-- ==== Sys2Proof/Machine/LineEncoder.lean ====
section
/-! DEFINITION. The mode selector and line encoder, unit MS (42_mode_selector). One row encoder serves every row
(70_reset R252). -/

namespace Sys2Proof.Machine

open Sys2Proof

/-- `EMIT(s)`: look the mode symbol up and send its code; every emission site can fail (R156, R250). -/
def emitSymbol (sym : BitVec 6) (s : State) : Flow :=
  sendFrom (modeAddr sym) s

/-! ### Detection -/

/-- Step 1: `A1 <- SCAN(CUR, W, A0)` (R151). -/
def detectA1 (s : State) : Flow :=
  .ofExcept ((scanLine .cur s.w s.a0.toInt s).map fun j => { s with a1 := BitVec.ofNat 12 j })

/-- The position from which B1 is taken: the first change of REF right of A0, or the next one where that has the
wrong colour (R152). -/
def findB1 (s : State) : Except Refusal Nat :=
  match scanLine .ref s.w s.a0.toInt s with
  | .error why => .error why
  | .ok j =>
    if j = s.w then .ok j
    else
      match readPixel .ref j s with
      | .error why => .error why
      | .ok c => if c = opp s.a0c then .ok j else scanLine .ref s.w j s

/-- Step 2: B1 and B2; both `W` while there is no usable reference (R152). -/
def detectB (s : State) : Flow :=
  if s.refv = false then .run { s with b1 := s.width, b2 := s.width } false
  else
    match findB1 s with
    | .error why => .refuse why
    | .ok j =>
      match scanLine .ref s.w j s with
      | .error why => .refuse why
      | .ok k => .run { s with b1 := BitVec.ofNat 12 j, b2 := BitVec.ofNat 12 k } false

/-! ### The modes -/

/-- Pass mode (R154). -/
def passMode (s : State) : Flow :=
  (emitSymbol 0 s).andThen fun t => .run { t with a0 := t.b2.setWidth 13 } false

/-- Vertical mode with symbol number `sym` (R155, R157 to R163). -/
def verticalMode (sym : BitVec 6) (s : State) : Flow :=
  (emitSymbol sym s).andThen fun t => .run { t with a0 := t.a1.setWidth 13, a0c := opp t.a0c } false

/-- `L1 = A1 - A0 - ((A0 == -1) ? 1 : 0)`, exactly (R164). -/
def State.firstRun (s : State) : Int :=
  (s.a1.toNat : Int) - s.a0.toInt - (if s.a0.toInt = -1 then 1 else 0)

/-- `L2 = A2 - A1`, exactly (R164). -/
def State.secondRun (s : State) : Int :=
  (s.a2.toNat : Int) - s.a1.toNat

/-- The statement `A2 <- SCAN(CUR, W, A1)` and the two run lengths; a negative one is outside RUN's contract (R164,
R184). -/
def measureRuns (s : State) : Flow :=
  match scanLine .cur s.w s.a1.toNat s with
  | .error why => .refuse why
  | .ok j =>
    let t : State := { s with a2 := BitVec.ofNat 12 j }
    if t.firstRun < 0 ∨ t.secondRun < 0 then .refuse .negativeRunLength
    else .run { t with l1 := BitVec.ofInt 12 t.firstRun, l2 := BitVec.ofInt 12 t.secondRun } false

/-- The two runs and `A0 <- A2` (R164). -/
def sendRuns (s : State) : Flow :=
  (runLength s.firstRun.toNat s.a0c s).andThen fun t =>
    (runLength t.secondRun.toNat (opp t.a0c) t).andThen fun u =>
      .run { u with a0 := u.a2.setWidth 13 } false

/-- Horizontal mode (R164). -/
def horizontalMode (s : State) : Flow :=
  ((emitSymbol 1 s).andThen measureRuns).andThen sendRuns

/-! ### The row loop -/

/-- The three modes (R153). -/
inductive ModeChoice where
  | pass
  | vertical
  | horizontal
deriving DecidableEq, Repr

/-- The mode decision on the detected elements, in priority order (R153). -/
def chooseMode (s : State) : ModeChoice :=
  if s.b2.toNat < s.a1.toNat then .pass
  else if -(Config.vMax : Int) ≤ s.distance ∧ s.distance ≤ Config.vMax then .vertical
  else .horizontal

/-- Steps 3 to 5: D is written unless pass mode is taken (R153). -/
def performMode (s : State) : Flow :=
  match chooseMode s with
  | .pass => passMode s
  | .vertical => verticalMode (verticalSymbol s.distance) { s with d := BitVec.ofInt 13 s.distance }
  | .horizontal => horizontalMode { s with d := BitVec.ofInt 13 s.distance }

/-- One iteration of the row loop (R150). Between iterations the temporaries are unspecified (R26, 93 U7). -/
def rowIteration (s : State) : Flow :=
  (((detectA1 s).andThen detectB).andThen performMode).andThen fun t => .run t.forgetTemps false

/-- The loop `while A0 < W`, for at most `bound` iterations (R150). -/
def rowLoop : (bound : Nat) → State → Flow
  | 0, s => .run s false
  | bound + 1, s =>
    if s.a0.toInt < s.w then (rowIteration s).andThen (rowLoop bound) else .run s false

/-- `A0 <- -1; A0C <- WHITE` (R150). -/
def State.startRow (s : State) : State :=
  { s with a0 := BitVec.ofInt 13 (-1), a0c := .white }

/-- ROWENC (R150). DEDUCED (log entry 20): "at most `W + 1` iterations" (R169), so the bound never cuts the loop. -/
def encodeRow (s : State) : Flow :=
  rowLoop (s.w + 1) s.startRow

end Sys2Proof.Machine
end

******

**EXERCISE AIM:** Copy all lines from the data above that contain the word "every".

**EXERCISE ANSWER:**
/-! DEFINITION. The mode selector and line encoder, unit MS (42_mode_selector). One row encoder serves every row
/-- `EMIT(s)`: look the mode symbol up and send its code; every emission site can fail (R156, R250). -/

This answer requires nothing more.